After a few years, he married a local woman and produced a family with three sons. After he told them of his past, his wife and children fantasized about the riches that had been stolen from their family, and seethed about the opportunities forever denied to the Harkonnens. They resented the very thought of Vorian Atreides. Abulurd’s sons came to see themselves as princes in exile, cut off from their noble heritage even though they themselves had never done anything wrong.

One day, one of Abulurd’s sons— Dirdos— found his father’s old green-and-crimson uniform from the Army of Humanity, neatly pressed and stored away, and tried it on. It hurt Abulurd to see his son in the once-revered uniform, and he immediately took it away and burned it. But that only inspired the Harkonnen children to make up new tales of lost glory.

Decades later, when Abulurd and his wife both died from a fever that swept through the fishing village, the Harkonnen sons blamed Atreides. Without any proof to support their claim, the sons said Vorian Atreides himself had spread the malady, just to wipe out their family.
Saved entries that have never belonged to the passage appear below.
/-- The cache at a block start (R401); a load that changes the governing pattern's cache is a trigger (R404). -/
def State.loadsBlockStart (s : State) : State :=
  let due := s.alarm.loads.filter (fun e => e.1 ≤ s.msc)
  if due.isEmpty then s
  else
    let s := { s with alarm := { s.alarm with loads := s.alarm.loads.filter (fun e => s.msc < e.1) } }
    let s := due.foldl (fun (t : State) e =>
      let changes := s.alarm.govern = some e.2.1 && t.cached e.2.1 ≠ some e.2.2
      let t := { t with alarm := { t.alarm with pats := Sparse.set (fun _ => none) t.alarm.pats e.2.1 (some e.2.2) } }
      let t := t.notePattern e.2.1 true
      if changes then t.alarmTrigger t.msc 33 true none else t) s
    s.syncTileOvl

/-! ### Message copies and writes (R413, R414, R418) -/

/-- The write of ALARM_MSG_DRAM starts the copies. -/
def State.msgDramStart (s : State) (v : Word) : State :=
  let s := s.wrN R.ALARM_MSG_DRAM (v.toNat % 2 ^ 22)
  { s with alarm := { s.alarm with copying := true, toCopy := (List.range 512).filter (fun k => (s.msgOf k).isSome) } }

/-- A message's copy completes: DRAM_OK when the copy passes its CRC. -/
def State.msgCopy (s : State) (slot : Nat) : State :=
  if !s.alarm.toCopy.contains slot then s
  else
    let s := { s with alarm := { s.alarm with toCopy := s.alarm.toCopy.filter (· ≠ slot) } }
    match s.msgOf slot with
    | none => s
    | some m =>
      let a := s.msgDram m
      if s.dramUsable < a + m.bytes then s
      else
        let bs := s.mem.nvsBytes (dataBase + m.off) m.bytes
        let mem := (bs.foldl (fun (r : Mem × Nat) b => (r.1.dramPut r.2 b, r.2 + 1)) (s.mem, a)).1
        ({ s with mem := mem }).setBit (R.ALARM_MSG_STAT slot) F.ALARM_MSG_STAT_DRAM_OK true

def execMsgCopyDone (slot : Fin 512) (s : State) : Res := .next (s.msgCopy slot)

/-- A player uses a slot (R413). -/
def State.slotUsed (s : State) (slot : Nat) : Bool :=
  s.alarm.players.any (fun e => e.2.st ≠ 0 && !e.2.over s.msc && (keepVoices s.msc e.2.voices).any (fun v => v.slot = slot))

/-- A message stored at its place (R413): data, then the entry. -/
def State.messageWrite (s : State) (slot off fmt len : Nat) (data : List Byte) : State :=
  let nat (n v : Nat) : List Byte := (leBytes n v).map (BitVec.ofNat 8)
  let head := nat 4 off ++ nat 4 len ++ nat 1 (128 + fmt % 4) ++ nat 3 0 ++ nat 4 (crcOf data) ++ nat 12 0
  let mem := (s.mem.nvsPut (dataBase + off) data).nvsPut (dirBase + 32 * slot) (head ++ nat 4 (crcOf head))
  let s := { s with mem := mem }
  let s := s.wrN (R.ALARM_MSG_STAT slot) 1
  if s.alarm.copying then
    { s with alarm := { s.alarm with toCopy := s.alarm.toCopy.filter (· ≠ slot) ++ [slot] } }
  else s

/-- A message that fails its CRC in a scrub pass (R418): `dram` says whether its DRAM copy passes. -/
def State.messageFailed (s : State) (slot : Nat) : State :=
  let x := (s.msgEntry slot).2
  let e := s.mem.nvsBytes (dirBase + 32 * slot) 32
  let bs := (List.range x.bytes).map (fun i => s.mem.dramByte (s.msgDram x + i))
  if s.bit (R.ALARM_MSG_STAT slot) F.ALARM_MSG_STAT_DRAM_OK && leAt e 4 0x1C = crcOf (e.take 0x1C) &&
      leAt e 4 0x0C = crcOf bs then
    (({ s with mem := s.mem.nvsPut (dataBase + x.off) bs }).count R.ALARM_MSG_REPAIR_CNT).flag R.ALARM_FLAGS
      F.ALARM_FLAGS_REPAIR
  else if s.bit (R.ALARM_MSG_STAT slot) F.ALARM_MSG_STAT_BAD then s
  else
    (((s.setBit (R.ALARM_MSG_STAT slot) F.ALARM_MSG_STAT_BAD true).count R.ALARM_MSG_BAD_CNT).flag R.ALARM_FLAGS
      F.ALARM_FLAGS_MSG_CRC).raise FS.ALARM_MSG_CRC slot 0
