-- ==== Sys2Proof/Machine/Fold.lean ====
section
/-!
DEFINITION. Folds (R476 to R498): rings and datagrams, the intake of commands, replies and notices.
-/

namespace Sys2Proof.Machine

def State.fold (s : State) (f : Nat) : Fold := Sparse.get (fun _ => {}) s.shep.folds f

def State.setFold (s : State) (f : Nat) (x : Fold) : State :=
  { s with shep := { s.shep with folds := Sparse.set (fun _ => {}) s.shep.folds f x } }

/-! ### Fold settings -/

def State.foldEn (s : State) (f : Nat) : Bool := s.bit (R.FOLD_CFG f) F.FOLD_CFG_EN
def State.foldUdp (s : State) (f : Nat) : Bool := s.bit (R.FOLD_CFG f) F.FOLD_CFG_TRANSPORT
def State.foldClass (s : State) (f : Nat) : Nat := s.fld (R.FOLD_CFG f) F.FOLD_CFG_CLASS
def State.load (s : State) : Nat := s.fld R.FOLD_STATUS F.FOLD_STATUS_LOAD

/-- Bytes after the header of a reply or notice: the status word and its results, padded (R488). -/
def Reply.length (r : Reply) : Nat := 4 + (r.results.length + 3) / 4 * 4

/-- Ring slots of a packet with LENGTH n (R480). -/
def slotsOf (n : Nat) : Nat := (16 + n + 63) / 64

/-- OUTSTANDING, RPL_FULL, SEG_OPEN and LS_LEVEL as the registers show them. -/
def State.syncFold (s : State) (f : Nat) : State :=
  let x := s.fold f
  let a := R.FOLD_STAT f
  let s := s.setFld a F.FOLD_STAT_OUTSTANDING (min 255 (x.taken.length + x.waiting.length))
  let s := (s.setBit a F.FOLD_STAT_RPL_FULL (!x.waiting.isEmpty)).setBit a F.FOLD_STAT_SEG_OPEN x.seg.isSome
  s.setFld R.FOLD_STATUS F.FOLD_STATUS_LS_LEVEL (min 127 s.shep.lsq.length)

/-! ### The reply ring (R480, R482) -/

/-- Slots that a packet of n slots takes at the tail, with the NOP packet that fills the ring's end. -/
def ringTakes (size tail n : Nat) : Nat := if size < tail + n then (size - tail) + n else n

/-- The ring has room for n slots: the engine leaves at least one slot between its tail and the host's head. -/
def State.ringRoom (s : State) (f n : Nat) : Bool :=
  let size := 2 ^ s.fld (R.FOLD_RING_CFG f) F.FOLD_RING_CFG_RSIZE
  let tail := s.fld (R.FOLD_RTAIL f) F.FOLD_RTAIL_SLOT
  let used := (tail + size - s.fld (R.FOLD_RHEAD f) F.FOLD_RHEAD_SLOT % size) % size
  decide (used + ringTakes size tail n + 1 ≤ size)

/-- A packet written to the ring: the tail moves, and MSI-X vector f is sent when IRQ_EN is set. -/
def State.ringWrite (s : State) (f : Nat) (r : Reply) : State :=
  let size := 2 ^ s.fld (R.FOLD_RING_CFG f) F.FOLD_RING_CFG_RSIZE
  let tail := s.fld (R.FOLD_RTAIL f) F.FOLD_RTAIL_SLOT
  let n := slotsOf r.length
  let fill := ringTakes size tail n - n
  let nop : List Reply := if fill = 0 then [] else
    [{ fold := f, opcode := 0x0100, seq := 0, flags := 0x100, group := 0, status := 0, detail := 0,
       results := List.replicate (64 * fill - 20) 0#8 }]
  let s := s.setFld (R.FOLD_RTAIL f) F.FOLD_RTAIL_SLOT ((tail + fill + n) % size)
  let irq := if s.bit (R.FOLD_CFG f) F.FOLD_CFG_IRQ_EN then [f] else []
  { s with out := { s.out with replies := s.out.replies ++ nop ++ [r], msix := s.out.msix ++ irq } }

/-- Packets written while there is room; answers those left. -/
def State.ringDrain (s : State) (f : Nat) : List Reply → State × List Reply
  | [] => (s, [])
  | r :: l => if s.ringRoom f (slotsOf r.length) then (s.ringWrite f r).ringDrain f l else (s, r :: l)

/-- EN was cleared and nothing is outstanding: ring positions and notices go (R479). -/
def State.closeFold (s : State) (f : Nat) : State :=
  let x := s.fold f
  if x.closing && x.taken.isEmpty && x.waiting.isEmpty then
    let s := s.setFold f { ({} : Fold) with tokens := x.tokens, tokAt := x.tokAt }
    ((s.wrN (R.FOLD_CHEAD f) 0).wrN (R.FOLD_RTAIL f) 0).wrN (R.FOLD_RHEAD f) 0 |>.setBit (R.FOLD_STAT f)
      F.FOLD_STAT_RING_ERR false
  else s

/-- Waiting replies, then notices, go out while there is room. -/
def State.drainFold (s : State) (f : Nat) : State :=
  let x := s.fold f
  let r := s.ringDrain f x.waiting
  let s := r.1
  let n := if r.2.isEmpty then s.ringDrain f x.notices else (s, x.notices)
  (n.1.setFold f { x with waiting := r.2, notices := n.2 }).closeFold f |>.syncFold f

/-- The largest LENGTH of a UDP reply from a port (R483). -/
def State.udpLimit (s : State) (port : Nat) : Nat := if s.bit (R.NET_PORT_CFG port) F.NET_PORT_CFG_JUMBO then 4080 else 1440

/-- A reply leaves (R482, R483, R485). -/
def State.reply (s : State) (f port : Nat) (r : Reply) : State :=
  let s := if r.status = 1 then s.count (R.FOLD_BUSY_CNT f) else if r.status = 8 then s.count (R.FOLD_ERR_CNT f) else s
  if s.foldUdp f then
    let r := if s.udpLimit port < r.length then { r with status := 2, detail := 1, results := [] } else r
    let x := s.fold f
    let s := s.setFold f { x with last := (r :: x.last).take 4 }
    ({ s with out := { s.out with replies := s.out.replies ++ [r] } }.closeFold f).syncFold f
  else
    let x := s.fold f
    (s.setFold f { x with waiting := x.waiting ++ [r] }).drainFold f

/-- The reply to a command (R488). -/
def replyOf (f : Nat) (h : Hdr) (status detail : Nat) (late : Bool) (results : List Byte) : Reply :=
  { fold := f, opcode := h.opcode, seq := h.seq, flags := h.flags % 32 + 256 + (if late then 1024 else 0), group := h.group,
    status := status, detail := detail, results := results }

/-- An answer to a command: STATUS, DETAIL, whether the event fires late, and the results. -/
structure Ans where
  status : Nat := 0
  detail : Nat := 0
  late : Bool := false
  results : List Byte := []
  deriving DecidableEq, Repr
Abulurd’s sons passed countless stories to their own children, exaggerating how important the Harkonnen family had been and how far they had fallen. All because of Vorian Atreides.

Isolated on Lankiveil, later generations swore vengeance against their mortal enemies the Atreides. In the centuries that followed, by the time the Harkonnens made their tentative return to the new Corrino empire, their stories became accepted as fact. And the Harkonnens never forgot.